Work request >>
Which lines of the data include the string "stateOut"? List them all.

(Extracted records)
--- --- ---

-- ==== Sys2Proof/Machine/Recurrence.lean ====
section
/-! DEFINITION. Gated recurrence and scans: REC_CELL, REC_SCAN and SCAN_CARRY (spec/13 R291 to R311). -/

namespace Sys2Proof.Machine

open Sys2Proof

/-! ### Checks and the parameter block -/

/-- Gates G of a tail of Table REC-3, and the state columns in units of H. -/
def gateCount (tail : Nat) : Nat := if tail = 0x80 then 3 else if tail = 0x81 then 4 else 2
def stateParts (tail : Nat) : Nat := if tail = 0x81 then 2 else 1

/-- Step 3 of Table OPS-5 (R311). -/
def encRec (d : Desc) : Nat :=
  let tail := match d.opc with
    | 0x30 => decide (0x80 ≤ d.tail ∧ d.tail ≤ 0x82)
    | 0x31 => d.tail == 0 || d.tail == 0x83
    | _ => d.tail == 0
  if !tail then 0x40
  else if d.opc = 0x32 || (fmtOk d.fmt0 && fmtOk d.fmt1 && fmtOk d.fmt2) then 0 else 0x41

/-- The bounds that R293 accepts. -/
def recBoundsOk (d : Desc) (n : Nat) : Bool :=
  if d.opc = 0x30 then n == boundN d.cap && n % 16 == 0 && decide (16 ≤ n ∧ n ≤ 256) else decide (1 ≤ n ∧ n ≤ 16384)

structure RecParams where
  stateIn : Nat
  stateOut : Nat
  lg : Bool
  initZero : Bool
  outAll : Bool
  scanMode : Nat
  renorm : Nat
deriving DecidableEq, Repr

/-- The fields of Table REC-2. -/
def recParams (b : List Byte) : RecParams :=
  let f := numAt b 16 1
  { stateIn := numAt b 0 8, stateOut := numAt b 8 8, lg := f.testBit 0, initZero := f.testBit 1, outAll := f.testBit 2,
    scanMode := field f 4 3, renorm := numAt b 17 1 }

/-- Reserved fields zero, SCAN_MODE FULL or SUMMARY where it is used (R295). -/
def recParamsOk (opc : Nat) (b : List Byte) : Bool :=
  field (numAt b 16 1) 7 5 == 0 && numAt b 18 46 == 0 && (opc != 0x31 || decide ((recParams b).scanMode < 2))

/-- SUMMARY mode of REC_SCAN (R308). -/
def isSummary (opc : Nat) (a : RecParams) : Bool := opc == 0x31 && a.scanMode == 1

/-! ### The state buffer (R297) -/

/-- Rows that CAP gives a state buffer, columns of a row, and the extent its pitch follows. -/
def stCapRows (d : Desc) : Nat := if d.opc = 0x30 then boundM d.cap else 1
def stRows (d : Desc) (m : Nat) : Nat := if d.opc = 0x30 then m else 1
def stCols (d : Desc) (n : Nat) : Nat := if d.opc = 0x30 then stateParts d.tail * n else n
def stElem (lg : Bool) : Nat := if lg then 2 else 4
def stPitch (d : Desc) (lg : Bool) : Nat := roundUp (stCols d (boundN d.cap) * stElem lg) 64

/-- Address of a row's elements, and of its I32 scale after the rows of CAP. -/
def stRowAt (d : Desc) (lg : Bool) (base r : Nat) : Nat := base + r * stPitch d lg
def stScaleAt (d : Desc) (lg : Bool) (base r : Nat) : Nat := base + stCapRows d * stPitch d lg + 4 * r

/-- The pieces of a state buffer, row by row: elements, then scale. -/
def stPieces (d : Desc) (lg : Bool) (base m n : Nat) : List (Nat × Nat) :=
  (List.range (stRows d m)).flatMap (fun r =>
    (stRowAt d lg base r, stCols d n * stElem lg) :: (if lg then [(stScaleAt d lg base r, 4)] else []))

/-- The two binary32 rows of a summary, A first (R308). -/
def sumPieces (d : Desc) (base n : Nat) : List (Nat × Nat) :=
  [(base, 4 * n), (base + pitchOf (boundN d.cap) 0, 4 * n)]

/-! ### Issue (R294 to R296) -/

/-- The pieces that step 6 can check before the parameter block is read; SCAN_CARRY's block is that of its first entry. -/
def piecesRec (d : Desc) (first : Bool) (m n k : Nat) (e : List Nat) : Pieces :=
  let blk := [(ptr e 3, 64)]
  match d.opc with
  | 0x30 =>
    if m = 0 ∨ k = 0 then { reads := blk }
    else
      let g := gateCount d.tail
      let xp := pitchOf (g * boundN d.cap) d.fmt0
      let up := pitchOf (boundN d.cap) d.fmt1
      { reads := (List.range k).flatMap (fun t => rowPieces (ptr e 0 + t * boundM d.cap * xp) m xp (g * n * elemBytes d.fmt0)) ++
          (List.range g).flatMap (fun i => rowPieces (ptr e 1 + i * boundN d.cap * up) n up (n * elemBytes d.fmt1)) ++ blk }
  | 0x31 => { reads := matPieces (ptr e 0) m n (boundN d.cap) d.fmt0 ++ matPieces (ptr e 1) m n (boundN d.cap) d.fmt1 ++ blk }
  | _ => { reads := sumPieces d (ptr e 0) n ++ (if first then blk else []) }

/-- The pieces an entry's P2 takes with OUT_ALL. -/
def recOuts (d : Desc) (m n k : Nat) (e : List Nat) (a : RecParams) : List (Nat × Nat) :=
  if !a.outAll then []
  else
    let yp := pitchOf (boundN d.cap) d.fmt2
    match d.opc with
    | 0x30 => (List.range k).flatMap (fun t => rowPieces (ptr e 2 + t * boundM d.cap * yp) m yp (n * elemBytes d.fmt2))
    | 0x31 => if isSummary d.opc a then [] else rowPieces (ptr e 2) m yp (n * elemBytes d.fmt2)
    | _ => []

/-- Pieces whose bytes the issue of an entry reads: a failing status, remote bytes still needed, or the bytes. -/
def readHeld (s : State) (t : Tab Byte) (p opc : Nat) : List (Nat × Nat) → EntryPlan
  | [] => {}
  | x :: r =>
    let st := if space x.1 = 4 then remoteRead s p opc x.1 else if within s p x.1 x.2 then 0 else stACCESS_DENIED
    if st ≠ 0 then planFails st true
    else
      let b := readBlock s t p x.1 x.2
      if b.1 ≠ 0 then planStops b.1 x.1 x.2
      else
        let y := readHeld s t p opc r
        if y.status ≠ 0 then y else { y with block := b.2 ++ y.block }

/-- The incoming state of an entry as read at issue: nothing where INIT_ZERO or SUMMARY says that STATE_IN is not read. -/
def stateUnread (d : Desc) (a : RecParams) : Bool := a.initZero || isSummary d.opc a
def readStateIn (s : State) (t : Tab Byte) (p : Nat) (d : Desc) (m n : Nat) (a : RecParams) : EntryPlan :=
  if stateUnread d a then {} else readHeld s t p d.opc (stPieces d a.lg a.stateIn m n)

/-- The pieces that an entry writes: STATE_OUT, a carry of SCAN_CARRY, with OUT_ALL P2. -/
def recWrites (d : Desc) (m n k : Nat) (e : List Nat) (a : RecParams) : List (Nat × Nat) :=
  (if isSummary d.opc a then sumPieces d a.stateOut n else stPieces d a.lg a.stateOut m n) ++
    (if d.opc = 0x32 then stPieces d a.lg (ptr e 1) m n else []) ++ recOuts d m n k e a

/-- Step 6: the states that the block names, aligned and laid out whatever M is (R156), and what the entry writes. -/
def lateRec (s : State) (t : Tab Byte) (p : Nat) (d : Desc) (m n k : Nat) (e0 e : List Nat) : Late :=
  let at3 := ptr (if d.opc = 0x32 then e0 else e) 3
  lateBy (readBlock s t p at3 64) at3 64 (fun b =>
    let a := recParams b
    { ptrs := a.stateOut :: (if stateUnread d a then [] else [a.stateIn]) ++
        (if a.outAll && d.opc != 0x32 && !(isSummary d.opc a) then [ptr e 2] else [])
      pieces := { reads := if stateUnread d a then [] else stPieces d a.lg a.stateIn m n, writes := recWrites d m n k e a } })

/-- One entry at issue; `e0` is entry 0, whose parameter block SCAN_CARRY takes. -/
def planRec (s : State) (t : Tab Byte) (p : Nat) (d : Desc) (m n k : Nat) (e0 e : List Nat) : EntryPlan :=
  let at3 := ptr (if d.opc = 0x32 then e0 else e) 3
  let b := readBlock s t p at3 64
  if b.1 ≠ 0 then planStops b.1 at3 64
  else if !(recParamsOk d.opc b.2) then planFails 0x42 false
  else
    let a := recParams b.2
    let st := readStateIn s t p d m n a
    if st.status ≠ 0 then st
    else
      { pieces := { reads := (piecesRec d false m n k e).reads.filter (fun x => x != (ptr e 3, 64)), writes := recWrites d m n k e a },
        block := b.2 ++ st.block }

/-- Working sets (R310). -/
def wsRec (d : Desc) (prec : Nat) : Nat :=
  let cm := boundM d.cap
  let cn := boundN d.cap
  match d.opc with
  | 0x30 =>
    let g := gateCount d.tail
    g * cn * cn * loadedBytes prec + 8 * cm * (stateParts d.tail * cn) + 512 * g * cn + 8192
  | 0x31 => 32768 + 8 * cn + 8192
  | _ => 12 * cn + 8192

/-- Tiles (R304, R307, R309). -/
def tilesRec (opc lcount m n k : Nat) : Nat :=
  match opc with
  | 0x30 => lcount * k * ceilDiv m 64 * ceilDiv n 16
  | 0x31 => lcount * ceilDiv m 64 * ceilDiv n 16
  | _ => lcount

/-! ### State rows (R297 to R300) -/

/-- A row of state: binary32 values, or LG16 codes with the row's scale. -/
inductive RecRow where
  | wide (vs : List FVal)
  | lg (cs : List LVal) (e : Int)
deriving DecidableEq, Repr

/-- A signed 32-bit number. -/
def int32Of (w : Nat) : Int := if w < 2 ^ 31 then (w : Nat) else ((w : Nat) : Int) - 2 ^ 32

/-- A finite value times 2^e, rounded to binary32 (R301). -/
def fscale (v : FVal) (e : Int) : FVal :=
  match v with
  | .fin neg m x =>
    if m = 0 then .fin neg 0 0
    else if e > 1000 then .inf neg
    else if e < -1000 then .fin neg 0 0
    else fround f32 neg m (x + e)
  | v => v

/-- ⌊2^(26 + k / 2^f)⌋ with a sticky bit below it. -/
def pow2Sticky (f k : Nat) : Nat := 2 * pow2Search f (2 ^ (26 * 2 ^ f + k)) 26 (2 ^ 26) + (if k = 0 then 0 else 1)

/-- An LG16 code times 2^e in binary32, to nearest, ties to even (R298). -/
def lg16Val (x : LVal) (e : Int) : FVal :=
  match x with
  | .zero => fzero
  | .nar => openNan 5 fzero fzero
  | .val neg m =>
    let i := m / 512 + e
    if i > 200 then .inf neg
    else if i < -200 then .fin neg 0 0
    else fround f32 neg (pow2Sticky 9 (m % 512).toNat) (i - 27)

/-- The LG16 code of value × 2^−e (R298, R149). -/
def lg16Code (v : FVal) (e : Int) : LVal :=
  match v with
  | .fin neg m x => linToLog lg16 (.fin neg m (x - e))
  | v => linToLog lg16 v

/-- A row's values in binary32. -/
def rowVals : RecRow → List FVal
  | .wide vs => vs
  | .lg cs e => cs.map (fun c => lg16Val c e)

/-- New values stored in the mode of a row, with its current scale. -/
def rowKeep (r : RecRow) (vs : List FVal) : RecRow :=
  match r with
  | .wide _ => .wide vs
  | .lg _ e => .lg (vs.map (fun v => lg16Code v e)) e

/-- The largest magnitude field among codes that are neither ZERO nor NaR. -/
def largestMag : List LVal → Option Int
  | [] => none
  | .val _ m :: r => match largestMag r with
    | some k => some (max m k)
    | none => some m
  | _ :: r => largestMag r

/-- One code shifted down by 512 × c. -/
def renormCode (c : Int) (x : LVal) : LVal :=
  match x with
  | .val neg m => if m - 512 * c < -lg16.maxM then .zero else .val neg (m - 512 * c)
  | x => x

/-- Renormalisation of a row (R299, R300). -/
def renormRow (r : RecRow) : RecRow :=
  match r with
  | .wide vs => .wide vs
  | .lg cs e =>
    match largestMag cs with
    | none => .lg cs e
    | some m =>
      let c := m / 512
      if e + c < -(2 ^ 30) ∨ e + c > 2 ^ 30 - 1 then .lg (cs.map (fun _ => .nar)) (Config.lostScale e c)
      else .lg (cs.map (renormCode c)) (e + c)

/-- Whether a row holds a NaR or NaN (R151). -/
def rowNar : RecRow → Bool
  | .wide vs => vs.any isNan
  | .lg cs _ => cs.any (fun c => c == .nar)

/-- The bytes of a row, elements then scale, in the order of `stPieces`. -/
def rowData : RecRow → List (List Byte)
  | .wide vs => [vs.flatMap (fun v => leBytes 4 (fencode f32 v))]
  | .lg cs e => [cs.flatMap (fun c => leBytes 2 (lencode lg16 c)), leBytes 4 (e % 2 ^ 32).toNat]

/-- The zero state of `w` columns. -/
def zeroRow (lg : Bool) (w : Nat) : RecRow :=
  if lg then .lg (List.replicate w .zero) 0 else .wide (List.replicate w fzero)

/-- A row of `w` columns read from held bytes. -/
def rowOfBytes (lg : Bool) (w : Nat) (b : List Byte) : RecRow :=
  if lg then .lg ((List.range w).map (fun c => ldecode lg16 (numAt b (2 * c) 2))) (int32Of (numAt b (2 * w) 4))
  else .wide ((List.range w).map (fun c => f32Of (numAt b (4 * c) 4)))

/-- The incoming rows of an entry. -/
def stateRows (d : Desc) (m n : Nat) (blk : List Byte) : List RecRow :=
  let a := recParams blk
  let w := stCols d n
  let size := w * stElem a.lg + (if a.lg then 4 else 0)
  (List.range (stRows d m)).map (fun r =>
    if a.initZero || isSummary d.opc a then zeroRow a.lg w else rowOfBytes a.lg w (slice blk (64 + r * size) size))

/-- Rows written to a state buffer. -/
def rowWrites (d : Desc) (lg : Bool) (base m n : Nat) (rows : List RecRow) : List (Nat × List Byte) :=
  ((stPieces d lg base m n).map (fun x => x.1)).zip (rows.flatMap rowData)

/-- The incoming state written out unchanged (R293). -/
def carryWrites (d : Desc) (m n : Nat) (blk : List Byte) : List (Nat × List Byte) :=
  let a := recParams blk
  if a.initZero then rowWrites d a.lg a.stateOut m n (stateRows d m n blk)
  else
    let ps := stPieces d a.lg a.stateOut m n
    (ps.foldl (fun (acc : Nat × List (Nat × List Byte)) x => (acc.1 + x.2, acc.2 ++ [(x.1, slice blk acc.1 x.2)])) (64, [])).2

/-- The same as an effect: a NaR or NaN in the state is stored with it (R151). -/
def carryOver (d : Desc) (m n : Nat) (blk : List Byte) : Eff :=
  { writes := carryWrites d m n blk, nar := (stateRows d m n blk).any rowNar }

--- --- ---

Result below >>
  stateOut : Nat
  { stateIn := numAt b 0 8, stateOut := numAt b 8 8, lg := f.testBit 0, initZero := f.testBit 1, outAll := f.testBit 2,
  (if isSummary d.opc a then sumPieces d a.stateOut n else stPieces d a.lg a.stateOut m n) ++
    { ptrs := a.stateOut :: (if stateUnread d a then [] else [a.stateIn]) ++
  if a.initZero then rowWrites d a.lg a.stateOut m n (stateRows d m n blk)
    let ps := stPieces d a.lg a.stateOut m n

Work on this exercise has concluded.